[[ Data extract open ]]
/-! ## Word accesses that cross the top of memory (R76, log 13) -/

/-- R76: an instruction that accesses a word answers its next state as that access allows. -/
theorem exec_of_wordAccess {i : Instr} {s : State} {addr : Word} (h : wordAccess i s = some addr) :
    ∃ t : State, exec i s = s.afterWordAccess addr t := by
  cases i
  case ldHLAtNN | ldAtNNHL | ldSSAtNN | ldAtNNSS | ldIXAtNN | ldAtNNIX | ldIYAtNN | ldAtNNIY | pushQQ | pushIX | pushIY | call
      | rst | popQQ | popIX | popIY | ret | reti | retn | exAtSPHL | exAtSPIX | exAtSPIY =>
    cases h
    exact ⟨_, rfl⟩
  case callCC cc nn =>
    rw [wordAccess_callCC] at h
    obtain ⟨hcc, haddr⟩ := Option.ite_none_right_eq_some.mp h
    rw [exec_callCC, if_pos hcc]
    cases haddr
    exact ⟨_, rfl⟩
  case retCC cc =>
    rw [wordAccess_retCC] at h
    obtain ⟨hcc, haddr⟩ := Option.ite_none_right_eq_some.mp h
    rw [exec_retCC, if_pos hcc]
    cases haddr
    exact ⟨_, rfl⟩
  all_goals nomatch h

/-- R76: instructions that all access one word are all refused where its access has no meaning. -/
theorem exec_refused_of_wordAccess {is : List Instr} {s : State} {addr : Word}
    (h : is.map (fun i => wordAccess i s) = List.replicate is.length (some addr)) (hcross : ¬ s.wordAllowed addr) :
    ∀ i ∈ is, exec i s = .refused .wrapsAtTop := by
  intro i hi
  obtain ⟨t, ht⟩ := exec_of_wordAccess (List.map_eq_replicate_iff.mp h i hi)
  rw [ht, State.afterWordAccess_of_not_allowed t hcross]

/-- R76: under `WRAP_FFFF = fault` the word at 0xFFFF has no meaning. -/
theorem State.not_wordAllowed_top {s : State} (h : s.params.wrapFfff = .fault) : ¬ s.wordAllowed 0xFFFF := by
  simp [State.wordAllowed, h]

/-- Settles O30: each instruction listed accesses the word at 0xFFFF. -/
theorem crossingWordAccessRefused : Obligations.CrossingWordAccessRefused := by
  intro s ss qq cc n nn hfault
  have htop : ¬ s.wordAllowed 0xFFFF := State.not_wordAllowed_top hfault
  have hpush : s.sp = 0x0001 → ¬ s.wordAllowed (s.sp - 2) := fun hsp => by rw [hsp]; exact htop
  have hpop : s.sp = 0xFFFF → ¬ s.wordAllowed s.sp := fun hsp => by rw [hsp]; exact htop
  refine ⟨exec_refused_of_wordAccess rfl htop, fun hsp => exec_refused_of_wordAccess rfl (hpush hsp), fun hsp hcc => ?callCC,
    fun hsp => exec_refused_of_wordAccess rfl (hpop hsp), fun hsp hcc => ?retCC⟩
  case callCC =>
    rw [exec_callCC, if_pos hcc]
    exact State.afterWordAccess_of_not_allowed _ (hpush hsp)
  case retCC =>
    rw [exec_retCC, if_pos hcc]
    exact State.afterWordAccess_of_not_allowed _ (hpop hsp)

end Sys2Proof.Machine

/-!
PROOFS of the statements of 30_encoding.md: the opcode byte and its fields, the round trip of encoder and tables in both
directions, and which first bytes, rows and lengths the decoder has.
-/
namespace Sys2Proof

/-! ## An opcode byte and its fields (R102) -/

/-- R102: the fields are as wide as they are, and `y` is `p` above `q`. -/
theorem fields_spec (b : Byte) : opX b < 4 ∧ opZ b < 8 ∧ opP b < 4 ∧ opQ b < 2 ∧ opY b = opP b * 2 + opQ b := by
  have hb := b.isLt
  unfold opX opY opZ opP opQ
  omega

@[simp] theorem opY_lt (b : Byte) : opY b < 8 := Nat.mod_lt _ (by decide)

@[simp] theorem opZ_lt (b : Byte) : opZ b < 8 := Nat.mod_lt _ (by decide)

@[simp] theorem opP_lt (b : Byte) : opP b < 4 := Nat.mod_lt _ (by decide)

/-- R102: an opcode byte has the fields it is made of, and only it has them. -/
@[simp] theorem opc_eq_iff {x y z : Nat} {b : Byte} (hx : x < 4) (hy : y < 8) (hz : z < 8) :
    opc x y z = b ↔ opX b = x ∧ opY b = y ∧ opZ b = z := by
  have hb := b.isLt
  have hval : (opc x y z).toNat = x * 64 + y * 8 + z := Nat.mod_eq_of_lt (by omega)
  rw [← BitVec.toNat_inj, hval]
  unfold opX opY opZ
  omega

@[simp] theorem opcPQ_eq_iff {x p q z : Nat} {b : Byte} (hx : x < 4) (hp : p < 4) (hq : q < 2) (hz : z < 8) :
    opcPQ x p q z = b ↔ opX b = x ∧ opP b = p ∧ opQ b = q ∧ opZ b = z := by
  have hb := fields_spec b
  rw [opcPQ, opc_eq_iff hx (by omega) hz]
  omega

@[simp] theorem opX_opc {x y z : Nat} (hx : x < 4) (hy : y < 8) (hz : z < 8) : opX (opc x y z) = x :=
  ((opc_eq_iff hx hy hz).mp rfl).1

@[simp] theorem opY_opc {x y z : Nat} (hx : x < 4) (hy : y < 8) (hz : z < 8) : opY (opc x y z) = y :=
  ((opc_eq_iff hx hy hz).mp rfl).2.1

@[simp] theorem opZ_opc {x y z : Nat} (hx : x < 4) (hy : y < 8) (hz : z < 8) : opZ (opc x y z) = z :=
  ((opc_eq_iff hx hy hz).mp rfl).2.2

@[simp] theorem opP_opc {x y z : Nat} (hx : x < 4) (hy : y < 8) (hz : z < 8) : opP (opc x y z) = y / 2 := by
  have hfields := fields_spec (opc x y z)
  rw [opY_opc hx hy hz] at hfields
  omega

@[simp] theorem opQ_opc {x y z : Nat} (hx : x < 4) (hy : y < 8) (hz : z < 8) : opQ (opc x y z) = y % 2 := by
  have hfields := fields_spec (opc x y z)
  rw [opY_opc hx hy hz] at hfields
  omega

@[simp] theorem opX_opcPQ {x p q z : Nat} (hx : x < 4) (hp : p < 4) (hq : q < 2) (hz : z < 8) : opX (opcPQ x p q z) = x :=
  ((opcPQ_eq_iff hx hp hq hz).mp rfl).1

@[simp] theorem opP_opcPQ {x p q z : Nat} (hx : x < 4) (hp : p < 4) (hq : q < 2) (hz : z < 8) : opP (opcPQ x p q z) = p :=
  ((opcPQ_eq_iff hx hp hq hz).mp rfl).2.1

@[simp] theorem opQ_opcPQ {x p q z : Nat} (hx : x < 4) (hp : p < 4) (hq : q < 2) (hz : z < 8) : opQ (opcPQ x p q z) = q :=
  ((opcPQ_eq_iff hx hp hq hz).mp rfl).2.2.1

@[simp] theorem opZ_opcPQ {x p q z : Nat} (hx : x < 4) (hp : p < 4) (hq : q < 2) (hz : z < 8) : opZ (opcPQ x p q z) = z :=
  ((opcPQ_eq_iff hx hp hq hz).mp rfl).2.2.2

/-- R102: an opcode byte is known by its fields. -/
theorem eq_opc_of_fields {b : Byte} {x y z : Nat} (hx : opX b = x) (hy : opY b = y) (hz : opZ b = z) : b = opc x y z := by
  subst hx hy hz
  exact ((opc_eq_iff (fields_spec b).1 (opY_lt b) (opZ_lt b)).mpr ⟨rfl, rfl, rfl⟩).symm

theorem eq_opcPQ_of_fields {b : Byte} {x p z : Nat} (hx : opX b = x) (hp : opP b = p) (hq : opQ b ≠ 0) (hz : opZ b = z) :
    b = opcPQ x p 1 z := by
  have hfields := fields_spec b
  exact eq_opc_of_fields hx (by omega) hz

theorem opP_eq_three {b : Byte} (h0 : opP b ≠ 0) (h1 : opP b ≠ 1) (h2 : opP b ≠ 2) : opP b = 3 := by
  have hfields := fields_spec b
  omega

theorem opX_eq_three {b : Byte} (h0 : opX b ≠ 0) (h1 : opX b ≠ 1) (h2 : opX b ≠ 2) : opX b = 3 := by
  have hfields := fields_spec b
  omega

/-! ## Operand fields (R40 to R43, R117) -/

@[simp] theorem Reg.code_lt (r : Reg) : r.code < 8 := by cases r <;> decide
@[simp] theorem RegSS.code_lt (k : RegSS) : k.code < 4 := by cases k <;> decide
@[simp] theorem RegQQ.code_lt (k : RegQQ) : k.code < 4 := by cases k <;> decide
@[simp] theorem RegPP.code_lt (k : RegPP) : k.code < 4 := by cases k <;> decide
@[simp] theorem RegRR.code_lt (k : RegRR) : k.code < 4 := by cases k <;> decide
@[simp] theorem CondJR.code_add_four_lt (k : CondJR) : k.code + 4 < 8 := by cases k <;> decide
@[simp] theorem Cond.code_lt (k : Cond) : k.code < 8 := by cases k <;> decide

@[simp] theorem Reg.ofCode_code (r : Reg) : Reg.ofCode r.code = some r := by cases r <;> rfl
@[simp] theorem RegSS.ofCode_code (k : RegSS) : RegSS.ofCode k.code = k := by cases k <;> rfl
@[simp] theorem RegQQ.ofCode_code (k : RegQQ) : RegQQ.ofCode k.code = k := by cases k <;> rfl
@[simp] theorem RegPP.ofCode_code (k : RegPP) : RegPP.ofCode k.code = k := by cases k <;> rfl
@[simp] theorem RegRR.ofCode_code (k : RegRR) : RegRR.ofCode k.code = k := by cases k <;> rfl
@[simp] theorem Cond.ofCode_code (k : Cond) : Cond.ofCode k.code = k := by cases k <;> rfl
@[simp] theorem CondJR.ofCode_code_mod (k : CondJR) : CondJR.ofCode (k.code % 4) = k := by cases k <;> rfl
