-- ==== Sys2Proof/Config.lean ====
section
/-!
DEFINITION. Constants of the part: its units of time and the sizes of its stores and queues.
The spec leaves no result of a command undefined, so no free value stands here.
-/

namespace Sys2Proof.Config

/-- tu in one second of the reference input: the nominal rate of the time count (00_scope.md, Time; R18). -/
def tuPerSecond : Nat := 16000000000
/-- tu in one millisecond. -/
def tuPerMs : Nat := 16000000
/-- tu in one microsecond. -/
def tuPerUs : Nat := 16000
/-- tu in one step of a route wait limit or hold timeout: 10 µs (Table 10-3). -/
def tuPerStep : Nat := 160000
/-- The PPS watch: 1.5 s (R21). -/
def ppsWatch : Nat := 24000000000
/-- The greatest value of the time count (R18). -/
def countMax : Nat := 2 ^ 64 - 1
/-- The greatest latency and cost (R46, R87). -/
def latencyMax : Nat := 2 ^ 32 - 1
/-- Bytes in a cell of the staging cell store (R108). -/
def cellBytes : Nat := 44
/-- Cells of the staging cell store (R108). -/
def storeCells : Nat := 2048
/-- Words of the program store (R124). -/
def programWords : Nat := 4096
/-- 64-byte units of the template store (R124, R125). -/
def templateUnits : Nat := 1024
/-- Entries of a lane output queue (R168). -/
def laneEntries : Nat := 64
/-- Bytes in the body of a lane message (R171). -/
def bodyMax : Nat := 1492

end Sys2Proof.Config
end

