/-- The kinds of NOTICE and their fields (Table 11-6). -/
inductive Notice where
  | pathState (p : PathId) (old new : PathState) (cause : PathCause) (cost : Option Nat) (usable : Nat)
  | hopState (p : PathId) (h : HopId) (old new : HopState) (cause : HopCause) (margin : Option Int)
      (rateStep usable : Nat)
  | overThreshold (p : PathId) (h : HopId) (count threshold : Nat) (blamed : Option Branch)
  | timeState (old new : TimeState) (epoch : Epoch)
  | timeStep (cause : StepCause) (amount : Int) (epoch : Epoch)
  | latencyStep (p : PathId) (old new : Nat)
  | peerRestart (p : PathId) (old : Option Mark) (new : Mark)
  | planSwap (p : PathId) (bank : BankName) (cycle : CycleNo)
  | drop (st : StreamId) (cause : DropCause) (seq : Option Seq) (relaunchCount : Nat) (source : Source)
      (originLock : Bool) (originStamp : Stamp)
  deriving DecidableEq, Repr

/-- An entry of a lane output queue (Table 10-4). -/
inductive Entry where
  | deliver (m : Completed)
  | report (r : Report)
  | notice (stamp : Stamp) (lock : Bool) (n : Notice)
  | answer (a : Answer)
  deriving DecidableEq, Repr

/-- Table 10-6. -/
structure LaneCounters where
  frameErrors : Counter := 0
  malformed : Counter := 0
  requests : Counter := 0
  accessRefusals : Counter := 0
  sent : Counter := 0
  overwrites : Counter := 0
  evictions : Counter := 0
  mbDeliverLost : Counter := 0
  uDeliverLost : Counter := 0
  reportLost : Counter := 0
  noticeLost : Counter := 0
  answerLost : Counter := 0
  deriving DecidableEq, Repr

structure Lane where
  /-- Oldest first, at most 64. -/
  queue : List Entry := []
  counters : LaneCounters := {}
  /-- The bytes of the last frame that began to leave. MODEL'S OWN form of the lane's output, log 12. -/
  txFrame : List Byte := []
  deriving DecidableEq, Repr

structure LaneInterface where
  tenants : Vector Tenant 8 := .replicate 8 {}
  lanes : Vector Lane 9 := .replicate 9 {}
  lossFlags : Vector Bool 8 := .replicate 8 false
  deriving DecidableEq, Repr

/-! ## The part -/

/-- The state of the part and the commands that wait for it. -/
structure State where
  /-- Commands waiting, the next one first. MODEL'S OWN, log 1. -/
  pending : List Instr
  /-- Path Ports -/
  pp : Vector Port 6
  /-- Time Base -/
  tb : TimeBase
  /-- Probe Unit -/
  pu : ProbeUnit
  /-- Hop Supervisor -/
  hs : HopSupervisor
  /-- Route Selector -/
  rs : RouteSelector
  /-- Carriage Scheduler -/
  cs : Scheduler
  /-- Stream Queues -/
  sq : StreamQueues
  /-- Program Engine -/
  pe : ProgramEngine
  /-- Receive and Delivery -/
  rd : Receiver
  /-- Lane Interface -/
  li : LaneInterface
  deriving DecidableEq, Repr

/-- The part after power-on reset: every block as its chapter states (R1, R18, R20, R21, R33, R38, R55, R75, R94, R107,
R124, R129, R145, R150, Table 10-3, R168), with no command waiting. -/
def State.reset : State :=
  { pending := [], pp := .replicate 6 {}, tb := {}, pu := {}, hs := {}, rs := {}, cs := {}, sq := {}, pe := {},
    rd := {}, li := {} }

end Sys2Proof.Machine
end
[[ Data extract closed ]]
** What is needed **
Beginning at the line with "pp : Vector Port 6" and stopping after the line with "and Delivery -/", please write out every line of the data above exactly and nothing else.

** Exercise result **
  pp : Vector Port 6
  /-- Time Base -/
  tb : TimeBase
  /-- Probe Unit -/
  pu : ProbeUnit
  /-- Hop Supervisor -/
  hs : HopSupervisor
  /-- Route Selector -/
  rs : RouteSelector
  /-- Carriage Scheduler -/
  cs : Scheduler
  /-- Stream Queues -/
  sq : StreamQueues
  /-- Program Engine -/
  pe : ProgramEngine
  /-- Receive and Delivery -/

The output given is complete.